/-! ### Binary64 and the F32 division and square root (R319) -/

/-- IEEE 754 binary64. -/
def fmtF64 : Fmt := ⟨11, 52, 1023, .ieee⟩
/-- Round an exact value to binary64. -/
def r64 : Fp → Fp
  | .fin n m e => fmtF64.decode (fmtF64.encode .rne false n m e).1
  | x => x
/-- A number in binary64. -/
def nat64 (n : Nat) : Fp := r64 (.fin false n 0)
/-- Addition. -/
def add64 (a b : Fp) : Fp :=
  match a, b with
  | .fin x m e, .fin y n f => let s := addExact (signedM x m, e) (signedM y n, f); r64 (.fin (decide (s.1 < 0)) s.1.natAbs s.2)
  | _, _ => .nan
/-- Subtraction. -/
def sub64 (a b : Fp) : Fp := add64 a (negFp b)
/-- Multiplication. -/
def mul64 (a b : Fp) : Fp := match mulFp a b with | none => .nan | some v => r64 v
/-- A quotient with a sticky low bit. -/
def divExact (m n : Nat) (e : Int) : Nat × Int :=
  let k := 120 + bitLen n
  (2 * (m * 2 ^ k / n) + (if m * 2 ^ k % n = 0 then 0 else 1), e - (k + 1 : Nat))
/-- A square root with a sticky low bit. -/
def sqrtExact (m : Nat) (e : Int) : Nat × Int :=
  let p := if e % 2 = 0 then (m, e) else (2 * m, e - 1)
  let q := Nat.sqrt (p.1 * 2 ^ 240)
  (2 * q + (if q * q = p.1 * 2 ^ 240 then 0 else 1), p.2 / 2 - 121)
/-- Division. -/
def div64 (a b : Fp) : Fp :=
  match a, b with
  | .fin x m e, .fin y n f => if n = 0 then .nan else let q := divExact m n (e - f); r64 (.fin (x != y) q.1 q.2)
  | _, _ => .nan
/-- Square root of a value that is not negative. -/
def sqrt64 (a : Fp) : Fp :=
  match a with
  | .fin false m e => let q := sqrtExact m e; r64 (.fin false q.1 q.2)
  | _ => .nan
/-- A significand cut to 256 bits, and whether anything was cut. -/
def cut256 (m : Nat) (e : Int) : Nat × Int × Bool :=
  let k := bitLen m - 256
  (m / 2 ^ k, e + k, m % 2 ^ k != 0)
/-- A power by repeated squaring at 256 bits (log entry 12). -/
def powBits : Nat → Nat × Int × Bool → Nat → Nat × Int × Bool
  | 0, _, _ => (1, 0, false)
  | fuel + 1, b, t =>
    if t = 0 then (1, 0, false)
    else
      let sq := cut256 (b.1 * b.1) (b.2.1 + b.2.1)
      let r := powBits fuel (sq.1, sq.2.1, sq.2.2 || b.2.2) (t / 2)
      if t % 2 = 1 then let p := cut256 (r.1 * b.1) (r.2.1 + b.2.1); (p.1, p.2.1, p.2.2 || r.2.2 || b.2.2) else r
/-- A power, rounded once. -/
def pow64 (a : Fp) (t : Nat) : Fp :=
  match a with
  | .fin false m e => let p := powBits 64 (m, e, false) t; r64 (.fin false (2 * p.1 + if p.2.2 then 1 else 0) (p.2.1 - 1))
  | _ => .nan
/-- The binary64 value nearest to π. -/
def pi64 : Fp := .fin false 884279719003555 (-48)
/-- The series of the cosine of √x2, as fixed point with 300 fraction bits: `n` terms from term `k`. -/
def cosSeries (x2 : Nat) : Nat → Nat → Nat → Int
  | 0, _, _ => 0
  | n + 1, k, term =>
    (if k % 2 = 0 then (term : Int) else -(term : Int)) + cosSeries x2 n (k + 1) (term * x2 / 2 ^ 300 / ((2 * k + 1) * (2 * k + 2)))
/-- The cosine of a value in [0, π], rounded once (log entry 12). -/
def cos64 (a : Fp) : Fp :=
  match a with
  | .fin _ m e =>
    if m = 0 then nat64 1
    else
      let x := if -300 ≤ e then m * 2 ^ (e + 300).toNat else m / 2 ^ (-300 - e).toNat
      let v := cosSeries (x * x / 2 ^ 300) 64 0 (2 ^ 300)
      r64 (.fin (decide (v < 0)) (2 * v.natAbs + 1) (-301))
  | _ => .nan
/-- Round to F32. -/
def to32 (a : Fp) : W32 := (f32Of .rne a).1

/-- F32 division, correctly rounded (R319). -/
def f32Div (a b : W32) : W32 :=
  match f32 a, f32 b with
  | .nan, _ => canonNan
  | _, .nan => canonNan
  | .inf _, .inf _ => canonNan
  | .inf x, .fin y _ _ => f32Inf (x != y)
  | .fin x _ _, .inf y => f32Zero (x != y)
  | .fin x m e, .fin y n f =>
    if n = 0 then (if m = 0 then canonNan else f32Inf (x != y))
    else if m = 0 then f32Zero (x != y)
    else let q := divExact m n (e - f); (f32Encode .rne (x != y) q.1 q.2).1
/-- F32 square root, correctly rounded (R319). -/
def f32Sqrt (a : W32) : W32 :=
  match f32 a with
  | .nan => canonNan
  | .inf n => if n then canonNan else a
  | .fin n m e => if m = 0 then a else if n then canonNan else let q := sqrtExact m e; (f32Encode .rne false q.1 q.2).1

/-! ### The update descriptor (R316) -/

/-- A descriptor's sixteen words. -/
abbrev Upd := List W64
/-- Word `i`. -/
def uWord (d : Upd) (i : Nat) : W64 := d.getD i 0
/-- The half of a word, as an F32 word. -/
def uF32 (d : Upd) (i : Nat) (high : Bool) : W32 := BitVec.ofNat 32 (if high then (uWord d i).bits 63 32 else (uWord d i).bits 31 0)
def uWfmt (d : Upd) : Nat := (uWord d 0).bits 1 0
def uBs (d : Upd) : Nat := 8 * 2 ^ (uWord d 0).bits 3 2
def uCol (d : Upd) : Bool := (uWord d 0).bit 4
def uWsr (d : Upd) : Bool := (uWord d 0).bit 5
def uNg (d : Upd) : Nat := (uWord d 0).bits 7 6 + 1
def uSched (d : Upd) : Nat := (uWord d 0).bits 9 8
def uNormar (d : Upd) : Bool := (uWord d 0).bit 10
def uStart (d : Upd) : Nat := (uWord d 0).bits 18 11
def uSeed (d : Upd) : Nat := (uWord d 0).bits 63 32
/-- Base of array 0 MASTER, 1 MOM1, 2 MOM2, 3 WORK, 4 GRAD. -/
def uBase (d : Upd) (i : Nat) : Nat := (uWord d (1 + i)).bits 51 0
def uN (d : Upd) : Nat := (uWord d 6).bits 31 0
def uRowlen (d : Upd) : Nat := (uWord d 6).bits 63 32
def uNormw (d : Upd) : Nat := (uWord d 7).bits 51 0
/-- WORK is in a block format. -/
def uBlock (d : Upd) : Bool := decide (2 ≤ uWfmt d)
/-- GRAD buffer `b` (R313). -/
def uGrad (d : Upd) (b : Nat) : Nat := uBase d 4 + b * ((4 * uN d + 63) / 64 * 64)
/-- The scale array of WORK (R314). -/
def uScales (d : Upd) : Nat := uBase d 3 + (uN d + 63) / 64 * 64
/-- Blocks of a row (row axis) or a band (column axis). -/
def uPerRow (d : Upd) : Nat := if uCol d then uRowlen d else (uRowlen d + uBs d - 1) / uBs d
/-- Blocks of WORK. -/
def uBlocks (d : Upd) : Nat := if uCol d then uN d / uBs d else uN d / max (uRowlen d) 1 * uPerRow d
/-- Bytes of WORK. -/
def uWorkLen (d : Upd) : Nat :=
  if uWfmt d = 0 then 2 * uN d else if uWfmt d = 1 then 4 * uN d else uScales d + uBlocks d - uBase d 3
/-- The five arrays: base and length (R313). -/
def uArrays (d : Upd) : List (Nat × Nat) :=
  [(uBase d 0, 4 * uN d), (uBase d 1, 4 * uN d), (uBase d 2, 4 * uN d), (uBase d 3, uWorkLen d), (uBase d 4, uGrad d (uNg d - 1) + 4 * uN d - uBase d 4)]

/-! ### Device words as F32 and as bytes -/

/-- The F32 word at a device address, and its mark. -/
def State.dev32 (s : State) (a : Nat) : W32 × Bool :=
  (BitVec.ofNat 32 (if a % 8 = 0 then (s.devWord (a / 8 * 8)).bits 31 0 else (s.devWord (a / 8 * 8)).bits 63 32), s.devMark (a / 8 * 8))
/-- Bytes of line `l` written over its row, and the mask of the words they touch; a word written only in part keeps its mark, and `mark`
sets it. -/
def overRow (old : Row) (l : Nat) (bs : List (Nat × Byte)) (mark : Bool) : Row × BitVec 16 :=
  let ws := (List.range 16).map fun w =>
    let here := bs.filter fun e => e.1 / 8 == l / 8 + w
    let v := here.foldl (fun (v : W64) e => mergeBits v (BitVec.ofNat 64 (e.2.toNat * 256 ^ (e.1 % 8))) (maskBits (8 * (e.1 % 8) + 7) (8 * (e.1 % 8))))
      (Row.word old w)
    (v, mark && !here.isEmpty || (old.poison.getLsbD w && decide (here.length < 8)), !here.isEmpty)
  let bits := fun (p : W64 × Bool × Bool → Bool) => BitVec.ofNat 16 (ws.foldr (fun x n => (if p x then 1 else 0) + 2 * n) 0)
  (⟨BitVec.ofNat 1024 (ws.foldr (fun x n => x.1.toNat + 2 ^ 64 * n) 0), bits (·.2.1)⟩, bits (·.2.2))
/-- Write bytes at device addresses for region `who`, a line at a time, without allocating (R206). -/
def State.putDevBytes (s : State) (who : Nat) (l : List (Nat × Byte)) (mark : Bool) : State :=
  ((l.map fun e => e.1 / 128).eraseDups).foldl (fun s n =>
    let z := overRow (s.lineRow (128 * n)) (128 * n) (l.filter fun e => e.1 / 128 == n) mark
    s.putThrough who (128 * n) z.1 z.2) s
/-- The `n` low bytes of a number, at an address. -/
def bytesAt (a v : Nat) (n : Nat) : List (Nat × Byte) := (List.range n).map fun i => (a + i, BitVec.ofNat 8 (v / 256 ^ i))
/-- A descriptor as it stands in DRAM. -/
def State.updDesc (s : State) (a : Nat) : Upd := (List.range 16).map fun i => s.devWord (a + 8 * i)
/-- Write word 13: DONE and STEPCNT (R324). -/
def State.putWord13 (s : State) (who a done stepcnt : Nat) : State :=
  s.putDevBytes who ((List.range 8).map fun i => (a + 104 + i, BitVec.ofNat 8 ((stepcnt % 2 ^ 32 + done % 2 ^ 32 * 2 ^ 32) / 256 ^ i))) false

/-! ### Scalars of a pass (R320) -/

/-- The learning rate in binary64. -/
def ouRate (d : Upd) (t : Nat) : Fp :=
  let lr0 := f32 (uF32 d 8 false)
  let lrmin := f32 (uF32 d 8 true)
  let warm := (uWord d 12).bits 31 0
  let decay := (uWord d 12).bits 63 32
  if uSched d = 0 then lr0
  else if t ≤ warm then div64 (mul64 lr0 (nat64 t)) (nat64 warm)
  else
    let p := if decay = 0 || decay ≤ t - warm then nat64 1 else div64 (nat64 (t - warm)) (nat64 decay)
    let span := sub64 lr0 lrmin
    if uSched d = 1 then add64 lrmin (mul64 (mul64 (.fin false 1 (-1)) span) (add64 (nat64 1) (cos64 (mul64 pi64 p))))
    else add64 lrmin (mul64 span (sub64 (nat64 1) p))
/-- 1 / (1 − β^t). -/
def ouCorr (beta : W32) (t : Nat) : Fp := div64 (nat64 1) (sub64 (nat64 1) (pow64 (f32 beta) t))
/-- The clip factor. -/
def ouClip (cn g2 : W32) : Fp :=
  let zero := fun (w : W32) => w == 0 || w == 0x80000000
  if zero cn || zero g2 then nat64 1
  else let q := div64 (f32 cn) (sqrt64 (f32 g2)); if fpLe q (nat64 1) then q else nat64 1
/-- The scalars of a pass, each rounded once to F32. -/
def Pass.scalars (p : Pass) (d : Upd) (g2 : W32) (t : Nat) : Pass :=
  let lr := ouRate d t
  let seed : W32 := BitVec.ofNat 32 (uSeed d) ^^^ BitVec.ofNat 32 t
  { p with t := t, next := 0, gen := if seed = 0 then 1 else seed, lr := to32 lr, c1 := to32 (ouCorr (uF32 d 10 false) t),
           c2 := to32 (ouCorr (uF32 d 10 true) t), keepf := to32 (sub64 (nat64 1) (mul64 lr (f32 (uF32 d 9 false)))),
           gs := to32 (ouClip (uF32 d 11 false) g2) }

/-! ### One parameter (R321, R322) -/

/-- What one parameter comes to: skipped, for poison or as not finite, or updated. -/
inductive ParamRes where
  | skip (poison : Bool)
  | upd (w m v : W32)
deriving DecidableEq, Repr

/-- The update of one parameter from its summed gradient, master and moments (R321). -/
def ouParam (d : Upd) (p : Pass) (g w m v : W32) : W32 × W32 × W32 :=
  let mul := fun (a b : W32) => (f32Mul .rne a b).1
  let fma := fun (a b c : W32) => (f32Fma .rne a b c).1
  let one : W32 := 0x3f800000
  let beta1 := uF32 d 10 false
  let beta2 := uF32 d 10 true
  let om1 := (f32Sub .rne one beta1).1
  let om2 := (f32Sub .rne one beta2).1
  let ec := uF32 d 11 true
  let g := mul g p.gs
  let g := if ec = 0 || ec = 0x80000000 then g else (f32Min (f32Max g (ec ^^^ 0x80000000)).1 ec).1
  let m := fma beta1 m (mul om1 g)
  let v := fma beta2 v (mul (mul om2 g) g)
  let q := (f32Add .rne (f32Sqrt (mul v p.c2)) (uF32 d 9 true)).1
  let u := f32Div (mul m p.c1) q
  (fma (p.lr ^^^ 0x80000000) u (mul w p.keepf), m, v)

/-- Parameter `i` as it is read. -/
def State.ouRead (s : State) (d : Upd) (p : Pass) (i : Nat) : ParamRes :=
  let gs := (List.range (uNg d)).map fun b => s.dev32 (uGrad d b + 4 * i)
  let w := s.dev32 (uBase d 0 + 4 * i)
  let m := s.dev32 (uBase d 1 + 4 * i)
  let v := s.dev32 (uBase d 2 + 4 * i)
  let g := (gs.tail).foldl (fun (a : W32) x => (f32Add .rne a x.1).1) (gs.headD (0, false)).1
  if gs.any (·.2) || w.2 || m.2 || v.2 then .skip true
  else if !f32Finite g then .skip false
  else let r := ouParam d p g w.1 m.1 v.1; .upd r.1 r.2.1 r.2.2

/-! ### The working copy (R323) -/

/-- The working copy of an updated parameter in a plain format, and the generator after it. -/
def ouPlain (d : Upd) (gen w : W32) : Nat × W32 :=
  let gen' := if uWsr d then genNext gen else gen
  let mode : Rnd := if uWsr d then .stoch (gen'.toNat % 65536) else .rne
  (if uWfmt d = 0 then (f32ToF16 mode w).1 else (f32ToF19 mode w).1.toNat, gen')
/-- The parameters of the block that ends at parameter `i`, and the block's index, if one ends there (R293). -/
def uBlockEnd (d : Upd) (i : Nat) : Option (Nat × List Nat) :=
  let c := i % max (uRowlen d) 1
  let r := i / max (uRowlen d) 1
  if uCol d then
    if r % uBs d = uBs d - 1 then some (r / uBs d * uRowlen d + c, (List.range (uBs d)).map fun k => (r / uBs d * uBs d + k) * uRowlen d + c) else none
  else if c % uBs d = uBs d - 1 || c + 1 = uRowlen d then
    some (r * uPerRow d + c / uBs d, (List.range (c % uBs d + 1)).map fun k => i - c % uBs d + k)
  else none
/-- Quantise one finished block into WORK (R72, R322, R323). -/
def State.ouBlock (s : State) (who : Nat) (d : Upd) (gen : W32) (b : Nat) (els : List Nat) : State × W32 :=
  let ws := els.map fun i => s.dev32 (uBase d 0 + 4 * i)
  let z := quantBlock (uWfmt d - 1) (if uWsr d then 2 else 0) gen (ws.map (·.1))
  let l := (els.zip z.2.1).flatMap fun e => bytesAt (uBase d 3 + e.1) e.2 1
  (s.putDevBytes who (l ++ bytesAt (uScales d + b) z.1 1) (ws.any (·.2)), z.2.2.2)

+ + +

Exercise details: Which lines above run from the one containing "def uWorkLen (d" to the one containing "[(uBase d 0, 4"? Give them again exactly, both ends included.

Answer to the exercise:
def uWorkLen (d : Upd) : Nat :=
  if uWfmt d = 0 then 2 * uN d else if uWfmt d = 1 then 4 * uN d else uScales d + uBlocks d - uBase d 3
/-- The five arrays: base and length (R313). -/
def uArrays (d : Upd) : List (Nat × Nat) :=
  [(uBase d 0, 4 * uN d), (uBase d 1, 4 * uN d), (uBase d 2, 4 * uN d), (uBase d 3, uWorkLen d), (uBase d 4, uGrad d (uNg d - 1) + 4 * uN d - uBase d 4)]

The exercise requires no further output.